Try it:
Repeat exactly, and only, the lines below starting at the line that contains "zero bytes. -/" and ending at the line that contains "slots : Vector Mem 2", inclusive of both.

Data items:
^^^^
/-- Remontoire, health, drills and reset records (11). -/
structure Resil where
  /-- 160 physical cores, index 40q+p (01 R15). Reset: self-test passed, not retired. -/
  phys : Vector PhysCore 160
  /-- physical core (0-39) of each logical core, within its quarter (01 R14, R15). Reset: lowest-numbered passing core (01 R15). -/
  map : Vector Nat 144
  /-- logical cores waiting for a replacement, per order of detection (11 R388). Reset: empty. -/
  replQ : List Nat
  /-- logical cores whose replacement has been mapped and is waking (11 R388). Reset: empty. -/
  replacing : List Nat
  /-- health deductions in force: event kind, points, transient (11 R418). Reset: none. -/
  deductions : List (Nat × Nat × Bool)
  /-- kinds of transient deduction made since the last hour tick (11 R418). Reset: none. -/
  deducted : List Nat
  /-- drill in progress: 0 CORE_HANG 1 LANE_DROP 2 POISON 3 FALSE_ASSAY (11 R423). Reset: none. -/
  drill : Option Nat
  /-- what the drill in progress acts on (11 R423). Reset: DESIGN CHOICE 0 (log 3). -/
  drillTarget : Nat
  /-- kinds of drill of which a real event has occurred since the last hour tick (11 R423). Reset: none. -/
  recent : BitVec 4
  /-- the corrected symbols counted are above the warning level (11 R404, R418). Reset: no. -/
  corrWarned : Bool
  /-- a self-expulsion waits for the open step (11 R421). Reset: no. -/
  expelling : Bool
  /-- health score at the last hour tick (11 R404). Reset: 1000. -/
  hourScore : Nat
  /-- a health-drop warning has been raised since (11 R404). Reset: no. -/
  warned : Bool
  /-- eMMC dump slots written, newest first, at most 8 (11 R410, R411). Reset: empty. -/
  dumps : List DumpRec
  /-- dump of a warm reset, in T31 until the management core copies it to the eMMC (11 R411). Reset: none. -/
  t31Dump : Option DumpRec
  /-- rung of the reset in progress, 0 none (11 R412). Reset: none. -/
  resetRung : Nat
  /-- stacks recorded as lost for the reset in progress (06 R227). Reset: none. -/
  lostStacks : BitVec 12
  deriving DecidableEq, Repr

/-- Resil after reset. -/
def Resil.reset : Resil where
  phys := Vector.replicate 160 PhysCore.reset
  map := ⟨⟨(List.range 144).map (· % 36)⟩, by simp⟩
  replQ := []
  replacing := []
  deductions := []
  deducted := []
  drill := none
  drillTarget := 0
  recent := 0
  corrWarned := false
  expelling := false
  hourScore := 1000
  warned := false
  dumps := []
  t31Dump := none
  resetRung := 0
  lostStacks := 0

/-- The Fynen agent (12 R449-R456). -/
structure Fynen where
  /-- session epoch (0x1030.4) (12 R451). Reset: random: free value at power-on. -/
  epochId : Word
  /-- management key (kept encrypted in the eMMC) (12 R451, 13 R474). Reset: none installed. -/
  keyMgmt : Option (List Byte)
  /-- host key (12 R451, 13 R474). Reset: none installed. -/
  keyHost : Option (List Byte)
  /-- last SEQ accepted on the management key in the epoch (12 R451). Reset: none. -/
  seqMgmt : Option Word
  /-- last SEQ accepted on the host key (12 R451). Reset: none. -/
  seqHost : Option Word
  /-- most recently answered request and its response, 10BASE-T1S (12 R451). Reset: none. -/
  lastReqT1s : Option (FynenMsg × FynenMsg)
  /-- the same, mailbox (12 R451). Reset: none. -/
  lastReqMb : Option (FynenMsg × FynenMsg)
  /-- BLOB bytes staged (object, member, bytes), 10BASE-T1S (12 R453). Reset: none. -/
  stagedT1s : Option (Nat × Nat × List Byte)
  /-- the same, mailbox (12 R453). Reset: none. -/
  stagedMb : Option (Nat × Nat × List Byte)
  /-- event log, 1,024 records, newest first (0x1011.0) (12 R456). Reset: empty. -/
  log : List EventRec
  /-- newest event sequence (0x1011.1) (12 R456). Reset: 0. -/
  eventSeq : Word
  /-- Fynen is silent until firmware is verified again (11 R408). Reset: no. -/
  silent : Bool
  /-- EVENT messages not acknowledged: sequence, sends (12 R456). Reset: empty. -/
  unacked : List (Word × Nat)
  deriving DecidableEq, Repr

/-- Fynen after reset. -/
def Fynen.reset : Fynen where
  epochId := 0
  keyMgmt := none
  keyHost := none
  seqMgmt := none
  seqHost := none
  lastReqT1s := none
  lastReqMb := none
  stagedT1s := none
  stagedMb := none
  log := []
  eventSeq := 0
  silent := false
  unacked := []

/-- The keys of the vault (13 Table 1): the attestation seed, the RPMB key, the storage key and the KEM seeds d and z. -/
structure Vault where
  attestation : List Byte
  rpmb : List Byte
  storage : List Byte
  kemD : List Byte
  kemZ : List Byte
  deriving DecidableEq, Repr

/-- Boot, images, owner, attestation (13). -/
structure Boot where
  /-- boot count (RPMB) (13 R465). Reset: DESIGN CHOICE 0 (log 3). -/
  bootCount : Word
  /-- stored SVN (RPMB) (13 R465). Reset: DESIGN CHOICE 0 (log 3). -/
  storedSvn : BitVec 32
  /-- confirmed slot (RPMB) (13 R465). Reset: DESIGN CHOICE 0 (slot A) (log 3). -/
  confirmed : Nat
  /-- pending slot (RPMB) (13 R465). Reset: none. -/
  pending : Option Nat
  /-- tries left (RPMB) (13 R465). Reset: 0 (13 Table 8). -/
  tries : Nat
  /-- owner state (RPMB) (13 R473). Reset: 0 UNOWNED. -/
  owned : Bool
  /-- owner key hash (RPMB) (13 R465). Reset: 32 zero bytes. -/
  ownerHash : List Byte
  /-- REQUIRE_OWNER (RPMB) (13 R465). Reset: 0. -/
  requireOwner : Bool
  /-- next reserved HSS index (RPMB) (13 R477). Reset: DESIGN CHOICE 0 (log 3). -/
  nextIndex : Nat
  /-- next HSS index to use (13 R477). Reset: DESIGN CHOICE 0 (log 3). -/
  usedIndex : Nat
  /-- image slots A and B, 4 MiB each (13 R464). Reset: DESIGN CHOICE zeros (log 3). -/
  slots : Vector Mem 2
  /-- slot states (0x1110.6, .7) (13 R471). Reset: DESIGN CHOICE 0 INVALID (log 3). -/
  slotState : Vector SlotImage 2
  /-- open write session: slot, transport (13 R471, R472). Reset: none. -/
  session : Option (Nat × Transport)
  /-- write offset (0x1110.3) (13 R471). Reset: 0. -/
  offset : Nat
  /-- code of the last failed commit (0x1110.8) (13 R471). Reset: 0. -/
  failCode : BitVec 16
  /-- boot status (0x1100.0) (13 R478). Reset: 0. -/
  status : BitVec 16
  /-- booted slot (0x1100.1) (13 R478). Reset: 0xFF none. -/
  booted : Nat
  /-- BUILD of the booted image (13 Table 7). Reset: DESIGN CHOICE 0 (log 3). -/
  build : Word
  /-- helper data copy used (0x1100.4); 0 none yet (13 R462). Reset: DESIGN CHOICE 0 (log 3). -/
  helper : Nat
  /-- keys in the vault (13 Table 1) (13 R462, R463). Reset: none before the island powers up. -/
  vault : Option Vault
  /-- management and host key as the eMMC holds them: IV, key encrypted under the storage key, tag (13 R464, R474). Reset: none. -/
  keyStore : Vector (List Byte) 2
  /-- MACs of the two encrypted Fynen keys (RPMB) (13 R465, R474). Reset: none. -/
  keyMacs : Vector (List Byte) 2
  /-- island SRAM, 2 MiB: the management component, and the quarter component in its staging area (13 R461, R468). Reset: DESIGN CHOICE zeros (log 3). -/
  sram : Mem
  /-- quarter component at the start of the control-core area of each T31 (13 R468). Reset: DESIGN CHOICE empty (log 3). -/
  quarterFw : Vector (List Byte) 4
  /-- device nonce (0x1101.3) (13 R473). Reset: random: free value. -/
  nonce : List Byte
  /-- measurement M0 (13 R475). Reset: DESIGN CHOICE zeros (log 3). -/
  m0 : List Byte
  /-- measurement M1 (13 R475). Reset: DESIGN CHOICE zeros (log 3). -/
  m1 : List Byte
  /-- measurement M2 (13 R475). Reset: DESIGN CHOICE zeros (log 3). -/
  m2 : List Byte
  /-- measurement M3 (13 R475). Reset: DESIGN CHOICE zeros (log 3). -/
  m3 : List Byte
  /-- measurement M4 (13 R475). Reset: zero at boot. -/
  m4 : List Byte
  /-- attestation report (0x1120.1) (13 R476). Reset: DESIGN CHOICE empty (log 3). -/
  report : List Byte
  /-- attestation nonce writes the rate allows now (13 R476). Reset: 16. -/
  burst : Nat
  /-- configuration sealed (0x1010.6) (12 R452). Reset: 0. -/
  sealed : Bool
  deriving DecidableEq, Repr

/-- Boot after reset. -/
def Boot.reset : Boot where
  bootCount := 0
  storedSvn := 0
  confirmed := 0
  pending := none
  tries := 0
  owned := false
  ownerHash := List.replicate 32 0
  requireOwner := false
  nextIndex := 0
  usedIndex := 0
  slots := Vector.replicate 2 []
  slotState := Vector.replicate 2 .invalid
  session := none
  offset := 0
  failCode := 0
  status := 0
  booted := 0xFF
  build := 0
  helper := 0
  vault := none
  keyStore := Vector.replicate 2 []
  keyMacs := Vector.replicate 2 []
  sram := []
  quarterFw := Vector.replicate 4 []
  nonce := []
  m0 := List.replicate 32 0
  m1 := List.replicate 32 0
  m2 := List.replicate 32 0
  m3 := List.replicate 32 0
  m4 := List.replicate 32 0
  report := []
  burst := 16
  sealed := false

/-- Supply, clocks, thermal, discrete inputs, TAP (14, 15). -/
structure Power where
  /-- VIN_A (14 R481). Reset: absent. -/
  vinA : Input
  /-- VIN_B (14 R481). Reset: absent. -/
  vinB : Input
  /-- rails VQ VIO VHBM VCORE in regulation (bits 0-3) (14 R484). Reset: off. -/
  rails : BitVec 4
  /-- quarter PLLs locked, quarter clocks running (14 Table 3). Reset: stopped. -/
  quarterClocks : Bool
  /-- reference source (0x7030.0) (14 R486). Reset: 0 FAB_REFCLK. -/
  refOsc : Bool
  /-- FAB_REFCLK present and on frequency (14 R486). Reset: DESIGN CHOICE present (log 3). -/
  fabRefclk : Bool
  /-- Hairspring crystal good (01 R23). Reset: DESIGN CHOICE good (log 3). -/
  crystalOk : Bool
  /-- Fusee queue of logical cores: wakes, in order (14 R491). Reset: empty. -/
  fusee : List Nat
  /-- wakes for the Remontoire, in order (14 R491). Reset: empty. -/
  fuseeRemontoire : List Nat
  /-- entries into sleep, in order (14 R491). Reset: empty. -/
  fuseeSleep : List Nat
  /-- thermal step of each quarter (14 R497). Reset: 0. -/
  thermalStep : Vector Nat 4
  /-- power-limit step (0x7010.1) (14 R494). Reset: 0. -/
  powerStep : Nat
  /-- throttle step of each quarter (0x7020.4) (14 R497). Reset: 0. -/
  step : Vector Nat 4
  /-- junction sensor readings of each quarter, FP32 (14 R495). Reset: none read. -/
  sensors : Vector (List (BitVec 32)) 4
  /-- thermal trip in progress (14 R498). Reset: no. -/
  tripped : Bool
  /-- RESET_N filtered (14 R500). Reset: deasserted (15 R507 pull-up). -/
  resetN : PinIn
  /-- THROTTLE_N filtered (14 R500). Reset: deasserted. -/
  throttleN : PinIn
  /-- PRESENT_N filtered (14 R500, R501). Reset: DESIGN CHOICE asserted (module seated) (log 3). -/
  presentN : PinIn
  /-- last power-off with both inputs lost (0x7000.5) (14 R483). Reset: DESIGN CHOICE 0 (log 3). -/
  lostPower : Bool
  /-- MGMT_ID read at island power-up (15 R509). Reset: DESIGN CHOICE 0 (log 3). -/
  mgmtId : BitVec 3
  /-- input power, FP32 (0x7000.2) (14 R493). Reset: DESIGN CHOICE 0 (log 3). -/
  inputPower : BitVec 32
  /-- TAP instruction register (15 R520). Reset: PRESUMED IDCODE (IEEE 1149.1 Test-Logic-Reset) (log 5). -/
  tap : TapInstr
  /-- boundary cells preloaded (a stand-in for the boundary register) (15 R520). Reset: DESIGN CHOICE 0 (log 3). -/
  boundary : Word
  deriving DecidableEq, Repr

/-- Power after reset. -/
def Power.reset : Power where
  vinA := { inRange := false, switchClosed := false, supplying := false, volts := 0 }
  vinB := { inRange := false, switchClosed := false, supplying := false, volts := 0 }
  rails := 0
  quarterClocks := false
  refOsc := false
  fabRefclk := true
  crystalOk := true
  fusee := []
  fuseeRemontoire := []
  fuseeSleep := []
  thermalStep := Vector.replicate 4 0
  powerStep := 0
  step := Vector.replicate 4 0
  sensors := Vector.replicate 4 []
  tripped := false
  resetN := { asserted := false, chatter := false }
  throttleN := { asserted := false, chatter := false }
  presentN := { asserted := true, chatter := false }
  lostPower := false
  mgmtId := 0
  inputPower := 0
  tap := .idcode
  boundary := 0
^^^^
Problem solution:
  /-- owner key hash (RPMB) (13 R465). Reset: 32 zero bytes. -/
  ownerHash : List Byte
  /-- REQUIRE_OWNER (RPMB) (13 R465). Reset: 0. -/
  requireOwner : Bool
  /-- next reserved HSS index (RPMB) (13 R477). Reset: DESIGN CHOICE 0 (log 3). -/
  nextIndex : Nat
  /-- next HSS index to use (13 R477). Reset: DESIGN CHOICE 0 (log 3). -/
  usedIndex : Nat
  /-- image slots A and B, 4 MiB each (13 R464). Reset: DESIGN CHOICE zeros (log 3). -/
  slots : Vector Mem 2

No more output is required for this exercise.